O ministro Alexandre de Moraes, do Supremo Tribunal Federal, determinou a manutenção da prisão preventiva do deputado estadual Thiago Rangel (Avante) e de outros seis investigados na quarta fase da Operação Unha e Carne. Na mesma decisão, Moraes afastou a possibilidade de aplicação do artigo 102 da Constituição do Estado do Rio de Janeiro, que permite à Assembleia Legislativa decidir sobre a soltura de seus integrantes, argumentando que a prerrogativa não pode servir de escudo para organizações criminosas.
A medida se antecipa a episódios recentes no Rio: em 8 de dezembro a Alerj revogou a prisão do ex‑presidente Rodrigo Bacellar por votação da assembleia, e Bacellar voltou a ser preso em 27 de março em novo mandado expedido por Moraes. Antes, o caso envolvendo Thiego Raimundo dos Santos Silva, o 'TH Joias', já havia sido o primeiro capítulo da operação que investiga ligação entre parlamentares e lavagem de dinheiro do crime organizado.

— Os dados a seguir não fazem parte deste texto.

/-- The default map's bits (R56): bits 7:6 count the operand bytes, bit 5 marks the four ALU instructions, bit 4 the
five that set the pc. From general knowledge (G2), a fact about the default map only; decoding does not use it. -/
def Obligations.DefaultMapFollowsItsConvention : Prop :=
  ∀ k : Kind,
    ((defaultOpcodeMap k).toNat / 64 + 1 = k.length) ∧
    ((defaultOpcodeMap k).getLsbD 5 = true ↔ k ∈ [.add, .mul, .cmp, .addi]) ∧
    ((defaultOpcodeMap k).getLsbD 4 = true ↔ k ∈ [.call, .ret, .jmp, .jne, .jeq])

/-! ### The dispatcher -/

/-- A step runs the decoded instruction (R70): while running, when the bytes at the pc decode to an instruction, the step
is exactly that instruction's meaning, with nothing added around it; `step` is the step under the default map. -/
def Obligations.StepRunsDecodedInstruction : Prop :=
  (∀ (m : OpcodeMap) (s : State) (i : Instr) (rest : List Byte), s.running = true →
    decodeWith m s.fetchWindow = .ok (i, rest) → stepWith m s = exec i s) ∧
  (∀ s : State, step s = stepWith defaultOpcodeMap s)

/-- An instruction whose encoding stands in memory at the pc is the one that runs, under every injective map (R42, R58
to R62, R70). -/
def Obligations.StepRunsInstructionInMemory : Prop :=
  ∀ m : OpcodeMap, m.Injective → ∀ (i : Instr) (s : State), s.running = true →
    s.holdsAtPc (encodeWith m i) → stepWith m s = exec i s

/-- The machine's step, which decodes a window of bytes, is the step of R70's pseudocode, which fetches and checks stage
by stage in the priority of R92. -/
def Obligations.StepIsReferencePseudocode : Prop :=
  ∀ (m : OpcodeMap) (s : State), stepWith m s = referenceStep m s

/-- An instruction consists only of the bytes its length covers (R51, R60, D5): a memory that agrees on those bytes gives
the same fetch. -/
def Obligations.FetchDependsOnInstructionBytesOnly : Prop :=
  ∀ (m : OpcodeMap) (s t : State) (i : Instr), s.fetch m = .ok i → t.pc = s.pc →
    (∀ k < i.kind.length, t.mem.read (s.pc.toNat + k) = s.mem.read (s.pc.toNat + k)) → t.fetch m = .ok i

/-- A step is enabled exactly when `running` is true (R57): then it answers a next state; otherwise no step is taken,
and a run of any number of steps answers none either. That the stuck machine answers the model's fault `halted` or
`faulted`, in clauses 2 and 3, is the model's form of R57 (log entry 3, DESIGN CHOICE). -/
def Obligations.StepEnabledExactlyWhileRunning : Prop :=
  (∀ (m : OpcodeMap) (s : State), (∃ t, stepWith m s = .next t) ↔ s.running = true) ∧
  (∀ (m : OpcodeMap) (s : State), s.running = false → stepWith m s = .fault s.stopped) ∧
  (∀ (s : State) (n : Nat), s.running = false → Host.Core.run Sys2Proof.core (n + 1) s = .fault s.stopped)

Na decisão, o ministro aponta uma 'degeneração institucional' no uso da imunidade parlamentar: em 13 prisões de deputados estaduais por crimes sem relação com o mandato, 12 tiveram a detenção afastada pelas assembleias. Moraes conclui que o quadro favorece impunidade e estimula candidaturas de fachada por membros de facções, pedindo que a Primeira Turma do STF, sob o comando do ministro Flávio Dino, reavalie e referende o entendimento em sessão virtual.
Além do impacto jurídico, a decisão tem custo político claro: encurta a margem de manobra das assembleias estaduais para proteger deputados investigados e eleva a pressão sobre partidos e lideranças que toleram ou se beneficiam de alianças com figuras com histórico criminal. Para o sistema de Justiça, abre caminho a um endurecimento contra usos corporativos da imunidade; para a política fluminense, amplia a crise de confiança em instituições que, na visão do STF, vêm atuando como freios à responsabilização.